Adapting Os02g0180000 (OsAGO2) antibodies for bispecific applications:

• Engineering bispecific antibodies:

  • Combine OsAGO2 binding domain with domains targeting:

    • Viral proteins for co-localization studies

    • DNA methylation enzymes to study epigenetic mechanisms

    • OsHXK1 for direct interaction studies

  • Consider symmetric (HC2LC2) formats for applications requiring bivalent binding

  • For monovalent targeting, different formats may be required

• Linker optimization:

  • Use glycine-serine linkers of 10-25 amino acids for fusion constructs

  • These provide favorable flexibility and stability in aqueous solutions

  • Alternate approach: use linkers derived from natural antibody hinge regions

• Development considerations:

  • Evaluate biophysical stability of engineered constructs

  • Test for potential aggregation during storage

  • Assess expression yields of different molecular geometries

• Application-specific designs:

  • For detection of protein complexes: bispecific formats targeting OsAGO2 and interaction partners

  • For studying pathway interactions: dual targeting of OsAGO2 and OsHXK1

What considerations should researchers make when developing antibodies against different domains of Os02g0180000?

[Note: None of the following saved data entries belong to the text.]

-- ==== Sys2Proof/Machine/OpsLig.lean ====
section
/-! DEFINITION. Ligatures (10 R286-R294): images, their validation, the micro-operations, and a ligature
element's step. -/

namespace Sys2Proof.Machine

/-! ### Images (R287, R288) -/

/-- A little-endian number from bytes. -/
def leNat (bs : List Byte) : Nat := packBits 8 (bs.map BitVec.toNat)

/-- The 16-byte header of an image, as a number. -/
def ligHead (img : List Byte) : Nat := leNat (img.take 16)
/-- N. -/
def ligN (img : List Byte) : Nat := bitsOf (ligHead img) 32 5
/-- NWORDS. -/
def ligWords (img : List Byte) : Nat := bitsOf (ligHead img) 40 7
/-- LIN. -/
def ligIn (img : List Byte) : Nat := bitsOf (ligHead img) 48 3
/-- LOUT. -/
def ligOut (img : List Byte) : Nat := bitsOf (ligHead img) 51 2
/-- Micro-operation word `w`. -/
def ligWord (img : List Byte) (w : Nat) : Nat := leNat ((img.drop (16 + 8 * w)).take 8)

/-- The fields of a micro-operation word (R288). -/
structure Micro where
  uop : Nat
  d : Nat
  sa : Nat
  sb : Nat
  sc : Nat
  type : Nat
  rnd : Nat
  sub : Nat
  imm : Nat
  deriving DecidableEq, Repr

/-- A micro-operation word taken apart. -/
def microOf (w : Nat) : Micro :=
  { uop := bitsOf w 0 8, d := bitsOf w 8 4, sa := bitsOf w 12 4, sb := bitsOf w 16 4, sc := bitsOf w 20 4,
    type := bitsOf w 24 2, rnd := bitsOf w 26 2, sub := bitsOf w 28 4, imm := bitsOf w 32 32 }

/-! ### Validation (R291) -/

/-- The fields that a micro-operation uses: d, and the number of sources in the order a, b, c. -/
def microUses (uop : Nat) : Bool × Nat :=
  if uop = 0x04 || uop = 0x09 then (true, 3)
  else if uop ≤ 0x06 || uop = 0x08 || (0x0A ≤ uop && uop ≤ 0x0E) then (true, 2)
  else if uop = 0x07 || (0x0F ≤ uop && uop ≤ 0x14) then (true, 1)
  else if uop = 0x15 then (true, 0)
  else if uop = 0x16 || uop = 0x17 then (false, 1)
  else (false, 0)

/-- Whether a code is assigned. -/
def microKnown (uop : Nat) : Bool := 1 ≤ uop && uop ≤ 0x18

/-- The values of SUB below this bound are allowed. -/
def microSubs (uop : Nat) : Nat :=
  match uop with
  | 0x08 => 5
  | 0x0E => 2
  | 0x0F => 6
  | 0x16 => 3
  | _ => 1

/-- Whether RND may be other than 0. -/
def microRnd (m : Micro) : Bool := (1 ≤ m.uop && m.uop ≤ 4) || (m.uop = 0x0F && m.sub != 3 && m.sub != 5)

/-- Whether IMM32 is a value the operation takes. -/
def microImmOk (m : Micro) : Bool :=
  match m.uop with
  | 0x15 => true
  | 0x16 => 1 ≤ m.imm && m.imm ≤ 63
  | 0x17 => m.imm ≤ 1
  | _ => m.imm == 0

/-- The source fields that an operation uses; every one of an unassigned operation, which says nothing of them. -/
def microSrcs (m : Micro) : List Nat :=
  if microKnown m.uop then [m.sa, m.sb, m.sc].take (microUses m.uop).2 else [m.sa, m.sb, m.sc]

/-- FORMAT on a word: of an unassigned operation TYPE and the source codes, of an assigned one every field. -/
def microFormat (m : Micro) : Bool :=
  2 ≤ m.type || (microSrcs m).any (13 ≤ ·)
  || (microKnown m.uop
    && ((m.type == 1 && 9 ≤ m.uop) || microSubs m.uop ≤ m.sub || (m.rnd != 0 && !microRnd m) || !microImmOk m
      || ([m.sa, m.sb, m.sc].drop (microUses m.uop).2).any (· != 0) || (!(microUses m.uop).1 && m.d != 0)))

/-- LIMIT on a word: a destination beyond m7, a source input not in LIN, an output not in LOUT. -/
def microLimit (lin lout : Nat) (m : Micro) : Bool :=
  (((microUses m.uop).1 || !microKnown m.uop) && 8 ≤ m.d)
  || (microSrcs m).any (fun s => 8 ≤ s && s ≤ 10 && !lin.testBit (s - 8))
  || (m.uop == 0x17 && m.imm ≤ 1 && !lout.testBit m.imm)

/-- The result of LIGBIND on an image read for entry `n`, BUSY apart (R291): the lowest code that applies. -/
def ligCheck (img : List Byte) (n : Nat) : Nat :=
  let h := ligHead img
  let nw := ligWords img
  let ms := (List.range nw).map fun w => microOf (ligWord img w)
  let ix := (List.range nw).zip ms
  let outs (o : Nat) : Nat := (ms.filter fun m => m.uop == 0x17 && m.imm == o).length
  let outBad (o : Nat) : Bool := 1 < outs o || ((ligOut img).testBit o && outs o == 0)
  if bitsOf h 0 32 != 0x3147494C || bitsOf h 37 3 != 0 || bitsOf h 47 1 != 0 || bitsOf h 53 75 != 0 || nw == 0
      || ligN img != n || ms.any microFormat then 1
  else if 64 < nw || ms.any (microLimit (ligIn img) (ligOut img)) || outBad 0 || outBad 1 then 2
  else if ix.any fun e => (e.2.uop == 0x16 && nw - 1 ≤ e.1 + e.2.imm) || ((e.2.uop == 0x18) != (e.1 + 1 == nw)) then 3
  else if ms.any fun m => !microKnown m.uop then 4
  else 0

/-! ### The micro-operations (R290) -/

/-- INT32 results. -/
def wrap32 (i : Int) : Nat := wrapN 32 i

/-- An FP32 result rounded under a mode. -/
def lig32 (rnd : Nat) (r : Val × Bool) : Nat × Flags :=
  let q := roundFp32 (rndOf rnd) r.1
  (q.1, orFlags (invIf r.2) q.2)

/-- An FP32 function's result. -/
def ligFn (r : Val × Flags) : Nat × Flags :=
  let q := roundFp32 .rne r.1
  (q.1, orFlags r.2 q.2)

/-- The predicates of L.CMP on FP32 values. -/
def ligCmp (sub : Nat) (a b : Val) : Bool :=
  match sub with
  | 0 => eqV a b
  | 1 => ltV a b
  | 2 => leV a b
  | 3 => isNan a || isNan b
  | _ => !eqV a b

/-- The predicates of L.CMP on integers. -/
def ligCmpInt (sub : Nat) (a b : Int) : Bool :=
  match sub with
  | 0 => a == b
  | 1 => a < b
  | 2 => a ≤ b
  | 3 => false
  | _ => a != b

/-- The value a word gives its destination, and its flags. -/
def microValue (m : Micro) (a b c : Nat) : Nat × Flags :=
  let x := valF32 a
  let y := valF32 b
  let z := valF32 c
  let i := signedN 32 a
  let j := signedN 32 b
  let k := signedN 32 c
  let int := m.type == 1
  match m.uop with
  | 0x01 => if int then (wrap32 (i + j), {}) else lig32 m.rnd (addV (rndOf m.rnd) x y)
  | 0x02 => if int then (wrap32 (i - j), {}) else lig32 m.rnd (addV (rndOf m.rnd) x (negV y))
  | 0x03 => if int then (wrap32 (i * j), {}) else lig32 m.rnd (mulV x y)
  | 0x04 =>
    if int then (wrap32 (i * j + k), {})
    else
      let p := mulV x y
      let s := addV (rndOf m.rnd) p.1 z
      lig32 m.rnd (s.1, p.2 || s.2)
  | 0x05 => if int then (wrap32 (min i j), {}) else lig32 0 (pickV false x y, false)
  | 0x06 => if int then (wrap32 (max i j), {}) else lig32 0 (pickV true x y, false)
  | 0x07 => if int then (wrap32 (i.natAbs : Int), {}) else lig32 0 (absV x, false)
  | 0x08 => (if (if int then ligCmpInt m.sub i j else ligCmp m.sub x y) then 1 else 0, {})
  | 0x09 => (if c != 0 then a else b, {})
  | 0x0A => (a &&& b, {})
  | 0x0B => (a ||| b, {})
  | 0x0C => (a ^^^ b, {})
  | 0x0D => (a * 2 ^ (b % 32) % 2 ^ 32, {})
  | 0x0E => (if m.sub == 0 then a / 2 ^ (b % 32) else wrap32 (i / (2 : Int) ^ (b % 32)), {})
  | 0x0F =>
    match m.sub with
    | 0 => convertTo .int32 (rndOf m.rnd) false x
    | 1 => lig32 m.rnd (valOfInt i, false)
    | 2 => convertTo .bf16 (rndOf m.rnd) false x
    | 3 => lig32 0 (decodeElem .bf16 0 (a % 2 ^ 16), false)
    | 4 => convertTo .k8 (rndOf m.rnd) false x
    | _ => lig32 0 (decodeElem .k8 0 (a % 2 ^ 8), false)
  | 0x10 => ligFn (rcpeV x)
  | 0x11 => ligFn (rsqeV x)
  | 0x12 => ligFn (viaFp32 (exp2V x))
  | 0x13 => ligFn (viaFp32 (log2V x))
  | 0x14 => (a, {})
  | _ => (m.imm, {})

/-! ### A lane, and a firing (R289, R293) -/

/-- A lane within a firing: m0-m7, the words to skip, the outputs, the flags. -/
structure Lane where
  m : List Nat
  skip : Nat := 0
  out0 : Nat := 0
  out1 : Nat := 0
  fl : Flags := {}
  deriving DecidableEq, Repr

/-- The value of a source code on lane `i`. -/
def laneSrc (l : Lane) (ins : List Nat) (i imm s : Nat) : Nat :=
  if s < 8 then l.m.getD s 0 else if s < 11 then ins.getD (s - 8) 0 else if s == 11 then i else imm

/-- One word on one lane. -/
def laneWord (ins : List Nat) (i imm : Nat) (l : Lane) (w : Micro) : Lane :=
  if 0 < l.skip then { l with skip := l.skip - 1 }
  else
    let a := laneSrc l ins i imm w.sa
    let b := laneSrc l ins i imm w.sb
    let c := laneSrc l ins i imm w.sc
    if w.uop == 0x16 then
      if w.sub == 0 || (w.sub == 1 && a == 0) || (w.sub == 2 && a != 0) then { l with skip := w.imm } else l
    else if w.uop == 0x17 then
      if w.imm == 0 then { l with out0 := a } else { l with out1 := a }
    else
      let r := microValue w a b c
      { l with m := l.m.set w.d (r.1 % 2 ^ 32), fl := orFlags l.fl r.2 }

/-- An image run on lane `i`: m6 and m7 as they stand. -/
def laneRun (ws : List Micro) (ins : List Nat) (i imm m6 m7 : Nat) : Lane :=
  ws.foldl (laneWord ins i imm) { m := [0, 0, 0, 0, 0, 0, m6, m7] }

/-- The lanes of a DATA token that lie in the data region, others zero. -/
def liveLanes (bytes k : Nat) (d : Nat) : List Nat :=
  (List.range 64).map fun i => if 256 * k + 4 * i < bytes then laneOf d i else 0

/-- The step of a ligature element with its image: `lanes` and `lanes1` are m6 and m7 of the 64 lanes. -/
def ligStep (img : List Byte) (c : Cfg) (st : OpSt) (ins : Ins) : Res :=
  let is := (List.range 3).filter c.inOn
  match is.findSome? fun i => check12 (st.inp i) (ins.get i) with
  | some h => badCheck 12 h
  | none =>
    let ts := is.filterMap fun i => (st.inp i).map fun t => (i, t)
    if ts.isEmpty then
      walkHdr is none (fun _ xs =>
        match ewCheck (fun f => f == .fp32 || f == .int32) xs with
        | some e => .error e
        | none =>
          let x := xs.headD {}
          let h := resultHdr x (Hdr.f x)
          .ok { outa := if c.outOn 0 then some h else none, outb := if c.outOn 1 then some h else none })
        st ins
    else if ts.all fun e => e.2.got == e.2.n && headEot (ins.get e.1) then
      .fire {
        st := { is.foldl (fun s i => s.setInp i none) st with outa := none, outb := none }
        take := bitsMask is
        outa := outEot st.outa
        outb := outEot st.outb }
    else
      let ds := ts.filterMap fun e => (headData (ins.get e.1)).map fun d => (e.1, e.2, d)
      if ds.length != is.length then .idle
      else
        let ws := ((List.range (ligWords img - 1)).map fun w => microOf (ligWord img w))
        let inp (i : Nat) : List Nat :=
          match ds.find? fun e => e.1 == i with
          | some (_, t, d) => liveLanes (t.geom.dataBytes t.x.rstride) t.got d.toNat
          | none => []
        let a := inp 0
        let b := inp 1
        let e := inp 2
        let t0 := (ts.map fun e => e.2).headD { hdr := 0 }
        let live := t0.geom.dataBytes t0.x.rstride
        let ls := (List.range 64).map fun i =>
          laneRun ws [a.getD i 0, b.getD i 0, e.getD i 0] i c.imm32 (st.lanes.getD i 0) (st.lanes1.getD i 0)
        let outTok (f : Lane → Nat) : Tok :=
          .data (BitVec.ofNat 2048 (packBits 32 (((List.range 64).zip ls).map fun (i, l) =>
            if 256 * t0.got + 4 * i < live then f l else 0)))
        let segs := (orSegs none (is.flatMap fun i => headSegs (ins.get i))).toList.map segTok
        let st1 := ts.foldl (fun s e => s.setInp e.1 (some { e.2 with got := e.2.got + 1 })) st
        .fire {
          st := { st1 with lanes := ls.map fun l => l.m.getD 6 0, lanes1 := ls.map fun l => l.m.getD 7 0 }
          take := bitsMask is
          outa := if c.outOn 0 then segs ++ [outTok fun l => l.out0] else []
          outb := if c.outOn 1 then segs ++ [outTok fun l => l.out1] else []
          flags := ls.foldl (fun f l => orFlags f l.fl) {} }

end Sys2Proof.Machine
end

When developing domain-specific antibodies against Os02g0180000 (OsAGO2):

• Domain-specific targeting strategy:

  • PAZ domain: Important for small RNA binding

  • PIWI domain: Contains catalytic residues

  • N-terminal region: Often involved in protein-protein interactions

  • Choose domains based on experimental objectives

• Epitope selection considerations:

  • Avoid highly conserved regions that may cross-react with other AGO proteins

  • Target surface-exposed regions for better accessibility

  • Consider selecting regions differentially modified during viral infection

• Antibody format selection:

  • Full IgG: Best for immunoprecipitation and Western blotting

  • Fab fragments: Better tissue penetration for immunohistochemistry

  • scFv: Useful for creating fusion proteins

  • Consider sdAbs (single-domain antibodies) for their small size and stability

• Validation approaches:

  • Test against recombinant domain fragments

  • Verify using domain deletion mutants

  • Confirm specificity against Osago2 mutant tissues

• Application optimization:

  • Different domain-specific antibodies may perform optimally in different applications

  • PAZ domain antibodies: Best for RNA-binding studies

  • PIWI domain antibodies: Preferred for functional studies

  • N-terminal antibodies: Optimal for protein interaction studies

By developing a panel of domain-specific antibodies, researchers can gain insights into different functional aspects of OsAGO2 during viral infection and defense responses.